Cette décision du 17 avril 2013 marque le terme de près de trois ans de procédure. Tout est parti d’une saisine du Conseil d’Etat par la Cimade et le GISTI (Groupe d’information et de soutien des immigrés), qui contestaient la légalité de la circulaire de 2009. Dans un premier arrêt du 7 avril 2011, les sages avaient annulé le texte sur plusieurs points mais avaient préféré renvoyé à la CJUE la question du droit à l’ATA des demandeurs d’asile dont la prise en charge relève d’un autre Etat membre (4). La circulaire contestée prévoyait en effet l’attribution de l’allocation aux demandeurs d’asile pendant toute la durée de la procédure d’instruction de leur demande, « sauf si la demande d’asile relève de la compétence d’un autre Etat européen en application des dispositions du règlement “Dublin II” ».

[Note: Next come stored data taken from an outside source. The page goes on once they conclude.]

-- ==== Sys2Proof/Machine/CopyRun.lean ====
section
/-! DEFINITION. The copy engine at work (R168 to R171, R246, R247, R392 to R407): acceptance, boxes and their accesses, tiles, the
arrival and return of accesses, requests to peers and their answers (R95, R107 to R109), and what table walks, fault responses
and completions release. -/
namespace Sys2Proof.Machine

/-! ### Looking up -/

def State.copyOf (s : State) (c seq : Nat) : Option Copy := (s.core c).cq.find? (·.seq == seq)
def State.mapCopy (s : State) (c seq : Nat) (f : Copy → Copy) : State :=
  s.mapCore c fun x => { x with cq := x.cq.map fun k => if k.seq = seq then f k else k }
def Copy.box (k : Copy) (b : Nat) : Option Box := k.open_.find? (·.num == b)
def Copy.mapBox (k : Copy) (b : Nat) (f : Box → Box) : Copy := { k with open_ := k.open_.map fun x => if x.num = b then f x else x }
def State.mapBox (s : State) (p : Who) (f : Box → Box) : State := s.mapCopy p.1 p.2.1 (·.mapBox p.2.2.1 f)
/-- The command, box and piece of an access. -/
def State.pieceOf (s : State) (p : Who) : Option (Copy × Box × Piece) :=
  match s.copyOf p.1 p.2.1 with
  | none => none
  | some k => match k.box p.2.2.1 with
    | none => none
    | some b => (b.pieces[p.2.2.2]?).map fun q => (k, b, q)

def Box.isDone (b : Box) (k : Nat) : Bool := b.doneMask.getLsbD k
def Box.allDone (b : Box) : Bool := (List.range b.pieces.length).all b.isDone

def Acc.isPiece (a : Acc) (p : Who) : Bool := a.why == .piece p.1 p.2.1 p.2.2.1 p.2.2.2
def State.flying (s : State) (p : Who) : Bool := s.flight.any (·.isPiece p)
/-- Whether an access waits on a walk or on the host. -/
def State.translating (s : State) (p : Who) (slot : Nat) : Bool :=
  let d := s.die (dieOfCore p.1)
  (d.walks ++ d.walkQ).any (·.waiters.contains p) || (s.fn slot).atsWait.any (·.waiters.contains p)
/-- Whether an access is held on a fault record. -/
def State.onRecord (s : State) (p : Who) : Bool := (s.die (dieOfCore p.1)).frecs.any (·.waiters.contains p)

/-- Whether some access of a box that is known by now has been neither translated nor held. -/
def State.someFree (s : State) (c : Nat) (k : Copy) (b : Box) : Bool :=
  (List.range b.pieces.length).any fun i =>
    let p : Who := (c, k.seq, b.num, i)
    !(b.isDone i) && !(s.flying p) && !(s.onRecord p)
/-- Whether a box will make accesses that what it reads has yet to give: a tile box until its writes are known. -/
def Copy.moreToCome (k : Copy) (b : Box) : Bool := k.tile && b.pieces.all (·.op != 2)
/-- R247: whether some access of a box has been neither translated nor held. -/
def State.unresolved (s : State) (c : Nat) (k : Copy) (b : Box) : Bool := s.someFree c k b || k.moreToCome b
/-- R32, R43: whether a box has accesses still to issue that no fault record holds up. Log entry 41 (DEDUCED). -/
def State.issuing (s : State) (c : Nat) (k : Copy) (b : Box) : Bool :=
  s.someFree c k b || (k.moreToCome b && !((List.range b.pieces.length).any fun i => s.onRecord (c, k.seq, b.num, i)))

Dans son arrêt du 17 avril 2013, le Conseil d’Etat indique en premier lieu que, même si l’article L. 741-4 du code de l’entrée et du séjour des étrangers et du droit d’asile autorise l’administration à refuser l’admission au séjour des demandeurs d’asile dont la demande relève d’un autre Etat membre, ces derniers disposent du droit de rester en France jusqu’à ce qu’ils aient été transférés dans l’autre Etat, en application de l’article 7 de la directive européenne 2005/85/CE du 1er décembre 2005 relative à des normes minimales concernant la procédure d’octroi et de retrait du statut de réfugié dans les Etats membres. Dès lors, ils doivent pouvoir accéder aux conditions minimales d’accueil prévues par la directive du 27 janvier 2003.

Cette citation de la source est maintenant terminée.